Segment Open

/-! ## `setLink` -/

@[simp] theorem setLink_station (m : Master) (c : ControlLink) : (s.setLink m c).station = s.station := rfl
@[simp] theorem setLink_revision (m : Master) (c : ControlLink) : (s.setLink m c).revision = s.revision := rfl
@[simp] theorem setLink_tick (m : Master) (c : ControlLink) : (s.setLink m c).tick = s.tick := rfl
@[simp] theorem setLink_seconds (m : Master) (c : ControlLink) : (s.setLink m c).seconds = s.seconds := rfl
@[simp] theorem setLink_restarts (m : Master) (c : ControlLink) : (s.setLink m c).restarts = s.restarts := rfl
@[simp] theorem setLink_ready (m : Master) (c : ControlLink) : (s.setLink m c).ready = s.ready := rfl
@[simp] theorem setLink_lines (m : Master) (c : ControlLink) : (s.setLink m c).lines = s.lines := rfl
@[simp] theorem setLink_bays (m : Master) (c : ControlLink) : (s.setLink m c).bays = s.bays := rfl
@[simp] theorem setLink_rollTimer (m : Master) (c : ControlLink) : (s.setLink m c).rollTimer = s.rollTimer := rfl
@[simp] theorem setLink_rollSeq (m : Master) (c : ControlLink) : (s.setLink m c).rollSeq = s.rollSeq := rfl
@[simp] theorem setLink_quiet (m : Master) (c : ControlLink) : (s.setLink m c).quiet = s.quiet := rfl
@[simp] theorem setLink_origins (m : Master) (c : ControlLink) : (s.setLink m c).origins = s.origins := rfl
@[simp] theorem setLink_silentOrder (m : Master) (c : ControlLink) :
    (s.setLink m c).silentOrder = s.silentOrder := rfl
@[simp] theorem setLink_groups (m : Master) (c : ControlLink) : (s.setLink m c).groups = s.groups := rfl
@[simp] theorem setLink_globals (m : Master) (c : ControlLink) : (s.setLink m c).globals = s.globals := rfl
@[simp] theorem setLink_bayCfg (m : Master) (c : ControlLink) : (s.setLink m c).bayCfg = s.bayCfg := rfl
@[simp] theorem setLink_alert (m : Master) (c : ControlLink) : (s.setLink m c).alert = s.alert := rfl
@[simp] theorem setLink_alertHold (m : Master) (c : ControlLink) : (s.setLink m c).alertHold = s.alertHold := rfl
@[simp] theorem setLink_staging (m : Master) (c : ControlLink) : (s.setLink m c).staging = s.staging := rfl
@[simp] theorem setLink_applyPending (m : Master) (c : ControlLink) :
    (s.setLink m c).applyPending = s.applyPending := rfl
@[simp] theorem setLink_applyResult (m : Master) (c : ControlLink) :
    (s.setLink m c).applyResult = s.applyResult := rfl
@[simp] theorem setLink_links (m : Master) (c : ControlLink) : (s.setLink m c).links = s.links.set m c := rfl
@[simp] theorem setLink_set1 (m : Master) (c : ControlLink) : (s.setLink m c).set1 = s.set1 := rfl
@[simp] theorem setLink_set2 (m : Master) (c : ControlLink) : (s.setLink m c).set2 = s.set2 := rfl
@[simp] theorem setLink_startSet (m : Master) (c : ControlLink) : (s.setLink m c).startSet = s.startSet := rfl
@[simp] theorem setLink_save (m : Master) (c : ControlLink) : (s.setLink m c).save = s.save := rfl
@[simp] theorem setLink_saveResult (m : Master) (c : ControlLink) : (s.setLink m c).saveResult = s.saveResult := rfl
@[simp] theorem setLink_restartArmed (m : Master) (c : ControlLink) :
    (s.setLink m c).restartArmed = s.restartArmed := rfl
@[simp] theorem setLink_pending (m : Master) (c : ControlLink) : (s.setLink m c).pending = s.pending := rfl

/-! ## `onLink` -/

@[simp] theorem onLink_station (m : Master) (f : ControlLink → ControlLink) :
    (s.onLink m f).station = s.station := rfl
@[simp] theorem onLink_revision (m : Master) (f : ControlLink → ControlLink) :
    (s.onLink m f).revision = s.revision := rfl
@[simp] theorem onLink_tick (m : Master) (f : ControlLink → ControlLink) : (s.onLink m f).tick = s.tick := rfl
@[simp] theorem onLink_seconds (m : Master) (f : ControlLink → ControlLink) :
    (s.onLink m f).seconds = s.seconds := rfl
@[simp] theorem onLink_restarts (m : Master) (f : ControlLink → ControlLink) :
    (s.onLink m f).restarts = s.restarts := rfl
@[simp] theorem onLink_ready (m : Master) (f : ControlLink → ControlLink) : (s.onLink m f).ready = s.ready := rfl
@[simp] theorem onLink_lines (m : Master) (f : ControlLink → ControlLink) : (s.onLink m f).lines = s.lines := rfl
@[simp] theorem onLink_bays (m : Master) (f : ControlLink → ControlLink) : (s.onLink m f).bays = s.bays := rfl
@[simp] theorem onLink_rollTimer (m : Master) (f : ControlLink → ControlLink) :
    (s.onLink m f).rollTimer = s.rollTimer := rfl
@[simp] theorem onLink_rollSeq (m : Master) (f : ControlLink → ControlLink) :
    (s.onLink m f).rollSeq = s.rollSeq := rfl
@[simp] theorem onLink_quiet (m : Master) (f : ControlLink → ControlLink) : (s.onLink m f).quiet = s.quiet := rfl
@[simp] theorem onLink_origins (m : Master) (f : ControlLink → ControlLink) :
    (s.onLink m f).origins = s.origins := rfl
@[simp] theorem onLink_silentOrder (m : Master) (f : ControlLink → ControlLink) :
    (s.onLink m f).silentOrder = s.silentOrder := rfl
@[simp] theorem onLink_groups (m : Master) (f : ControlLink → ControlLink) : (s.onLink m f).groups = s.groups := rfl
@[simp] theorem onLink_globals (m : Master) (f : ControlLink → ControlLink) :
    (s.onLink m f).globals = s.globals := rfl
@[simp] theorem onLink_bayCfg (m : Master) (f : ControlLink → ControlLink) : (s.onLink m f).bayCfg = s.bayCfg := rfl
@[simp] theorem onLink_alert (m : Master) (f : ControlLink → ControlLink) : (s.onLink m f).alert = s.alert := rfl
@[simp] theorem onLink_alertHold (m : Master) (f : ControlLink → ControlLink) :
    (s.onLink m f).alertHold = s.alertHold := rfl
@[simp] theorem onLink_staging (m : Master) (f : ControlLink → ControlLink) :
    (s.onLink m f).staging = s.staging := rfl
@[simp] theorem onLink_applyPending (m : Master) (f : ControlLink → ControlLink) :
    (s.onLink m f).applyPending = s.applyPending := rfl
@[simp] theorem onLink_applyResult (m : Master) (f : ControlLink → ControlLink) :
    (s.onLink m f).applyResult = s.applyResult := rfl
@[simp] theorem onLink_links (m : Master) (f : ControlLink → ControlLink) :
    (s.onLink m f).links = s.links.set m (f (s.links.get m)) := rfl
@[simp] theorem onLink_set1 (m : Master) (f : ControlLink → ControlLink) : (s.onLink m f).set1 = s.set1 := rfl
@[simp] theorem onLink_set2 (m : Master) (f : ControlLink → ControlLink) : (s.onLink m f).set2 = s.set2 := rfl
@[simp] theorem onLink_startSet (m : Master) (f : ControlLink → ControlLink) :
    (s.onLink m f).startSet = s.startSet := rfl
@[simp] theorem onLink_save (m : Master) (f : ControlLink → ControlLink) : (s.onLink m f).save = s.save := rfl
@[simp] theorem onLink_saveResult (m : Master) (f : ControlLink → ControlLink) :
    (s.onLink m f).saveResult = s.saveResult := rfl
@[simp] theorem onLink_restartArmed (m : Master) (f : ControlLink → ControlLink) :
    (s.onLink m f).restartArmed = s.restartArmed := rfl
@[simp] theorem onLink_pending (m : Master) (f : ControlLink → ControlLink) :
    (s.onLink m f).pending = s.pending := rfl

Segment Closed

Problem to solve:
Look at the entries above. Then set all of them down again exactly.

The answer:
/-! ## `setLink` -/

@[simp] theorem setLink_station (m : Master) (c : ControlLink) : (s.setLink m c).station = s.station := rfl
@[simp] theorem setLink_revision (m : Master) (c : ControlLink) : (s.setLink m c).revision = s.revision := rfl
@[simp] theorem setLink_tick (m : Master) (c : ControlLink) : (s.setLink m c).tick = s.tick := rfl
@[simp] theorem setLink_seconds (m : Master) (c : ControlLink) : (s.setLink m c).seconds = s.seconds := rfl
@[simp] theorem setLink_restarts (m : Master) (c : ControlLink) : (s.setLink m c).restarts = s.restarts := rfl
@[simp] theorem setLink_ready (m : Master) (c : ControlLink) : (s.setLink m c).ready = s.ready := rfl
@[simp] theorem setLink_lines (m : Master) (c : ControlLink) : (s.setLink m c).lines = s.lines := rfl
@[simp] theorem setLink_bays (m : Master) (c : ControlLink) : (s.setLink m c).bays = s.bays := rfl
@[simp] theorem setLink_rollTimer (m : Master) (c : ControlLink) : (s.setLink m c).rollTimer = s.rollTimer := rfl
@[simp] theorem setLink_rollSeq (m : Master) (c : ControlLink) : (s.setLink m c).rollSeq = s.rollSeq := rfl
@[simp] theorem setLink_quiet (m : Master) (c : ControlLink) : (s.setLink m c).quiet = s.quiet := rfl
@[simp] theorem setLink_origins (m : Master) (c : ControlLink) : (s.setLink m c).origins = s.origins := rfl
@[simp] theorem setLink_silentOrder (m : Master) (c : ControlLink) :
    (s.setLink m c).silentOrder = s.silentOrder := rfl
@[simp] theorem setLink_groups (m : Master) (c : ControlLink) : (s.setLink m c).groups = s.groups := rfl
@[simp] theorem setLink_globals (m : Master) (c : ControlLink) : (s.setLink m c).globals = s.globals := rfl
@[simp] theorem setLink_bayCfg (m : Master) (c : ControlLink) : (s.setLink m c).bayCfg = s.bayCfg := rfl
@[simp] theorem setLink_alert (m : Master) (c : ControlLink) : (s.setLink m c).alert = s.alert := rfl
@[simp] theorem setLink_alertHold (m : Master) (c : ControlLink) : (s.setLink m c).alertHold = s.alertHold := rfl
@[simp] theorem setLink_staging (m : Master) (c : ControlLink) : (s.setLink m c).staging = s.staging := rfl
@[simp] theorem setLink_applyPending (m : Master) (c : ControlLink) :
    (s.setLink m c).applyPending = s.applyPending := rfl
@[simp] theorem setLink_applyResult (m : Master) (c : ControlLink) :
    (s.setLink m c).applyResult = s.applyResult := rfl
@[simp] theorem setLink_links (m : Master) (c : ControlLink) : (s.setLink m c).links = s.links.set m c := rfl
@[simp] theorem setLink_set1 (m : Master) (c : ControlLink) : (s.setLink m c).set1 = s.set1 := rfl
@[simp] theorem setLink_set2 (m : Master) (c : ControlLink) : (s.setLink m c).set2 = s.set2 := rfl
@[simp] theorem setLink_startSet (m : Master) (c : ControlLink) : (s.setLink m c).startSet = s.startSet := rfl
@[simp] theorem setLink_save (m : Master) (c : ControlLink) : (s.setLink m c).save = s.save := rfl
@[simp] theorem setLink_saveResult (m : Master) (c : ControlLink) : (s.setLink m c).saveResult = s.saveResult := rfl
@[simp] theorem setLink_restartArmed (m : Master) (c : ControlLink) :
    (s.setLink m c).restartArmed = s.restartArmed := rfl
@[simp] theorem setLink_pending (m : Master) (c : ControlLink) : (s.setLink m c).pending = s.pending := rfl

/-! ## `onLink` -/

@[simp] theorem onLink_station (m : Master) (f : ControlLink → ControlLink) :
    (s.onLink m f).station = s.station := rfl
@[simp] theorem onLink_revision (m : Master) (f : ControlLink → ControlLink) :
    (s.onLink m f).revision = s.revision := rfl
@[simp] theorem onLink_tick (m : Master) (f : ControlLink → ControlLink) : (s.onLink m f).tick = s.tick := rfl
@[simp] theorem onLink_seconds (m : Master) (f : ControlLink → ControlLink) :
    (s.onLink m f).seconds = s.seconds := rfl
@[simp] theorem onLink_restarts (m : Master) (f : ControlLink → ControlLink) :
    (s.onLink m f).restarts = s.restarts := rfl
@[simp] theorem onLink_ready (m : Master) (f : ControlLink → ControlLink) : (s.onLink m f).ready = s.ready := rfl
@[simp] theorem onLink_lines (m : Master) (f : ControlLink → ControlLink) : (s.onLink m f).lines = s.lines := rfl
@[simp] theorem onLink_bays (m : Master) (f : ControlLink → ControlLink) : (s.onLink m f).bays = s.bays := rfl
@[simp] theorem onLink_rollTimer (m : Master) (f : ControlLink → ControlLink) :
    (s.onLink m f).rollTimer = s.rollTimer := rfl
@[simp] theorem onLink_rollSeq (m : Master) (f : ControlLink → ControlLink) :
    (s.onLink m f).rollSeq = s.rollSeq := rfl
@[simp] theorem onLink_quiet (m : Master) (f : ControlLink → ControlLink) : (s.onLink m f).quiet = s.quiet := rfl
@[simp] theorem onLink_origins (m : Master) (f : ControlLink → ControlLink) :
    (s.onLink m f).origins = s.origins := rfl
@[simp] theorem onLink_silentOrder (m : Master) (f : ControlLink → ControlLink) :
    (s.onLink m f).silentOrder = s.silentOrder := rfl
@[simp] theorem onLink_groups (m : Master) (f : ControlLink → ControlLink) : (s.onLink m f).groups = s.groups := rfl
@[simp] theorem onLink_globals (m : Master) (f : ControlLink → ControlLink) :
    (s.onLink m f).globals = s.globals := rfl
@[simp] theorem onLink_bayCfg (m : Master) (f : ControlLink → ControlLink) : (s.onLink m f).bayCfg = s.bayCfg := rfl
@[simp] theorem onLink_alert (m : Master) (f : ControlLink → ControlLink) : (s.onLink m f).alert = s.alert := rfl
@[simp] theorem onLink_alertHold (m : Master) (f : ControlLink → ControlLink) :
    (s.onLink m f).alertHold = s.alertHold := rfl
@[simp] theorem onLink_staging (m : Master) (f : ControlLink → ControlLink) :
    (s.onLink m f).staging = s.staging := rfl
@[simp] theorem onLink_applyPending (m : Master) (f : ControlLink → ControlLink) :
    (s.onLink m f).applyPending = s.applyPending := rfl
@[simp] theorem onLink_applyResult (m : Master) (f : ControlLink → ControlLink) :
    (s.onLink m f).applyResult = s.applyResult := rfl
@[simp] theorem onLink_links (m : Master) (f : ControlLink → ControlLink) :
    (s.onLink m f).links = s.links.set m (f (s.links.get m)) := rfl
@[simp] theorem onLink_set1 (m : Master) (f : ControlLink → ControlLink) : (s.onLink m f).set1 = s.set1 := rfl
@[simp] theorem onLink_set2 (m : Master) (f : ControlLink → ControlLink) : (s.onLink m f).set2 = s.set2 := rfl
@[simp] theorem onLink_startSet (m : Master) (f : ControlLink → ControlLink) :
    (s.onLink m f).startSet = s.startSet := rfl
@[simp] theorem onLink_save (m : Master) (f : ControlLink → ControlLink) : (s.onLink m f).save = s.save := rfl
@[simp] theorem onLink_saveResult (m : Master) (f : ControlLink → ControlLink) :
    (s.onLink m f).saveResult = s.saveResult := rfl
@[simp] theorem onLink_restartArmed (m : Master) (f : ControlLink → ControlLink) :
    (s.onLink m f).restartArmed = s.restartArmed := rfl
@[simp] theorem onLink_pending (m : Master) (f : ControlLink → ControlLink) :
    (s.onLink m f).pending = s.pending := rfl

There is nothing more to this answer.